[Recorded data]
/-- CENSUS: a write of CENSUS_CTRL. Results are stored, a failed on-die link is a contained error against its comb, and the links under
test train afterwards. -/
def execCensus (r : Req) (ctrl : List Byte) (o : CensusOut) (s : State) : Host.Outcome State Fault Refusal :=
  let scope := fieldAt ctrl 0 2
  let arg := fieldAt ctrl 2 2
  .next (s.writeReq r (oref 0x6031 0 0) ctrl (fun s =>
    if scope > 2 ∨ (scope = 0 ∧ (linkOfNo arg).isNone) ∨ (scope = 1 ∧ arg ≥ 224) then (coRange, s)
    else
      match s.censusScope scope arg with
      | none => (coBusy, s.modMgmt (fun m => { m with census := 3 }))
      | some ls =>
        (coOk, (s.censusOf ls (o.onDie.filter (fun i => scope == 2 || (scope == 1 && arg == i.val))) o).modMgmt (fun m => { m with census := 2 }))))

end Sys2Proof.Machine
end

What to do: Please state how many lines of the entries above include the string "with", giving the number and nothing more.

Expected answer: 3